For the first time in its 28 years history, the most prestigious science book prize in Britain has been won by a solo female writer named Gaia Vince at a ceremony in London.
The Royal Society Winton prize for Science Books awarded £25,000 (around USD 38,000) to the London-based journalist, for her work on gathering first-hand accounts of the environmental changes caused by human activity throughout the globe.
About her work:
Gaia Vince quit her job as an editor at the journal, to spend more than two years travelling the world to research. She spent 800 days on the road collecting information for her book – “Adventures in the Anthropocene: A Journey to the Heart of the Planet We Made”. The book centers on how people from different parts of the world have developed creative, albeit desperate, solutions to the most critical ecological issues during what scientists call the Anthropocene. She described the Anthropocene as a period of time in which human activity has become a massive geological force that has extensively altered the environment.
The book is illustrated with photographs taken by Vince’s partner, Nick Pattinson, who captured remarkable shots, from an Indian civil engineer’s manmade glaciers, to Peruvians painting parts of the Andes white to cool it down, and that island made of garbage.

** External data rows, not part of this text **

-- ==== Sys2Proof/Machine/Counters.lean ====
section
/-! DEFINITION. The dwell counter (R133 to R137) and the stamps of the stack seconds counter (R132). -/

namespace Sys2Proof.Machine

/-- The remaining time of a loaded counter (R133). -/
def remaining (c : DwellCounter) : Nat := c.count + Config.reloadSeconds * c.reloads

/-- The count of a counter loaded with `d` (R133). -/
def splitCount (d : Nat) : Nat :=
  if d % Config.reloadSeconds = 0 then Config.reloadSeconds else d % Config.reloadSeconds

/-- The reloads of a counter loaded with `d` (R133). -/
def splitReloads (d : Nat) : Nat :=
  if d % Config.reloadSeconds = 0 then d / Config.reloadSeconds - 1 else d / Config.reloadSeconds

/-- A counter loaded with `d`, whose first decrement is at the next boundary (R133). -/
def loadCounter (d : Nat) : DwellCounter := ⟨splitCount d, splitReloads d, false, true⟩

/-- A counter loaded with a limit or time, or none where that is 0 (R15, R42, R126). -/
def loadUnlessZero (d : Nat) : Option DwellCounter := if d = 0 then none else some (loadCounter d)

/-- A counter with `e` seconds more, split again, its pause state as it was (R137). -/
def extendCounter (e : Nat) (c : DwellCounter) : DwellCounter :=
  { loadCounter (remaining c + e) with paused := c.paused, fresh := c.fresh }

/-- Whether a boundary that finds the counter so expires it (R134, R138). -/
def expires (isPaused : Bool) (c : DwellCounter) : Bool :=
  !c.fresh && !isPaused && c.count ≤ 1 && c.reloads == 0

/-- The counter after a boundary that does not expire it: left alone if loaded within this boundary (R133), paused,
decremented, or reloaded (R134). -/
def tick (isPaused : Bool) (c : DwellCounter) : DwellCounter :=
  if c.fresh then c
  else if isPaused then { c with paused := true }
  else if c.count ≤ 1 then { c with count := Config.reloadSeconds, reloads := c.reloads - 1, paused := false }
  else { c with count := c.count - 1, paused := false }

/-- The counter as a boundary begins: a loading before it takes its first decrement now (R133). -/
def settleFresh (c : DwellCounter) : DwellCounter := { c with fresh := false }

/-- The seconds from one stamp to a later one, modulo 2^32 (R132). -/
def elapsed (since now : Stamp) : Nat := (now - since).toNat

/-- A stamp and a number of seconds, modulo 2^32 (R132). -/
def later (since : Stamp) (seconds : Nat) : Stamp := since + BitVec.ofNat 32 seconds

end Sys2Proof.Machine
end

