-- ==== Sys2Proof/Certificates/Slice0/Obligations.lean ====
section
/-! DEFINITION. The statements for the provers. Each says in its docstring which rule of the spec it rests on; what is the model's own
choice names its log entry. -/

open Sys2Proof Sys2Proof.Machine

/-! ### The queue of commands and the receivers -/

/-- Tier 1. A step takes the command at the front of the queue and runs it with the queue's rest; with no command waiting the
part idles, which is the choice of log entry 20. -/
def Obligations.StepTakesFront : Prop :=
  (∀ (s : State) (c : Instr), step { s with pending := c :: s.pending } = exec c s) ∧
    ∀ s : State, s.pending = [] → step s = .next s

/-- Tier 2. No command ever stops the part: each answers a next state. What the statement rests on is the model's choice in
four points: the queue of commands, which every command leaves as it was, power-on too, is the model's own (log entries 29 and
32); a row whose event has not occurred answers the state as it is (log entry 5); and so does an operand that no frame can
carry (log entry 6). The rules bear on it in this, that every well-formed request is answered (R171) and that every other event
is one the part takes in whatever state it finds. -/
def Obligations.EveryCommandAnswers : Prop :=
  ∀ (c : Instr) (s : State), ∃ t, exec c s = .next t ∧ t.pending = s.pending

/-- Tier 2. The receiver's own events (R169, R170, R172): bytes that arrive while a link's answer is being sent are lost
together with the request they belong to, a start byte and the bytes that follow it are collected, a length byte above 240, a
gap and a wrong CRC bring the receiver back to HUNT, the end of an answer frees it, and an unknown kind is answered
UNKNOWN-KIND. -/
def Obligations.ReceiverEvents : Prop :=
  (∀ (c : Instr) (s : State) (l : LinkId), bytesOn c = some l → (s.link l).rx = .answer → exec c s = .next s) ∧
  (∀ (s : State) (l : LinkId) (more : List Byte), (s.link l).rx = .hunt → isPartialFrame (startByte :: more) = true →
    exec (.frameStart l more) s =
      .next ((openEvent s).onLink l fun k => { k with rx := .collect, buffer := startByte :: more })) ∧
  (∀ (s : State) (l : LinkId) (more : List Byte), (s.link l).rx = .collect →
    isPartialFrame ((s.link l).buffer ++ startByte :: more) = true →
    exec (.frameStart l more) s =
      .next ((openEvent s).onLink l fun k => { k with buffer := k.buffer ++ startByte :: more })) ∧
  (∀ (s : State) (l : LinkId) (n : Byte), (s.link l).rx = .collect → (s.link l).buffer = [startByte] → 240 < n.toNat →
    exec (.frameLengthReject l n) s = .next ((openEvent s).onLink l fun k => { k with rx := .hunt, buffer := [] })) ∧
  (∀ (s : State) (l : LinkId), (s.link l).rx = .collect →
    exec (.collectGapTimeout l) s = .next ((openEvent s).onLink l fun k => { k with rx := .hunt, buffer := [] })) ∧
  (∀ (s : State) (l : LinkId) (bytes : List Byte), completesFrame bytes = true → crcMatches bytes = false →
    takesFrame (s.link l) (startByte :: bytes) = true →
    exec (.crcMismatch l bytes) s = .next ((openEvent s).onLink l fun k => { k with rx := .hunt, buffer := [] })) ∧
  (∀ (s : State) (l : LinkId), (s.link l).rx = .answer →
    exec (.answerSent l) s = .next ((openEvent s).onLink l fun k => { k with rx := .hunt, buffer := [], answer := none })) ∧
  (∀ (s : State) (l : LinkId) (kind tag : Byte) (body : List Byte), kind ∉ requestKinds → Framed s l kind tag body →
    exec (.unknownKind l kind tag body) s = .next ((openEvent s).answered l kind tag .unknownKind []))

List of other Shortlisted books:
Other Shortlisted titles for the award were – Life’s Greatest Secret (Profile) by Matthew Cobb, Alex Through the Looking-Glass: How Life Reflects Numbers and Numbers Reflect Life (Bloomsbury) by Alex Bellos, Smashing Physics (Headline) by John Butterworth, Life on the Edge: The Coming of Age of Quantum Biology (Bantam Press) by Johnjoe Mcfadden and Professor Jim Al-Khalili, and The Man Who Couldn’t Stop (Picador) by David Adam.
About the Award:
The Royal Society Winton Prize for Science Books is an annual £25,000 prize celebrating outstanding popular science books from around the world. It is open to authors of science books written for a non-specialist audience, and over the decades has championed writers such as Stephen Hawking, Jared Diamond, Stephen Jay Gould and Bill Bryson and many more.
It was originally established as the “Science Books Prize” in 1988 with the aim of encouraging the writing, publishing and reading of good and accessible popular science books. Earlier in 1990-2000 it was known as the “Rhone-Poulenc Prize for Science Books”, in 2001-2006 as the “Aventis Prize for Science Books” and in 2007-2010 as the “Royal Society Prize for Science Books”.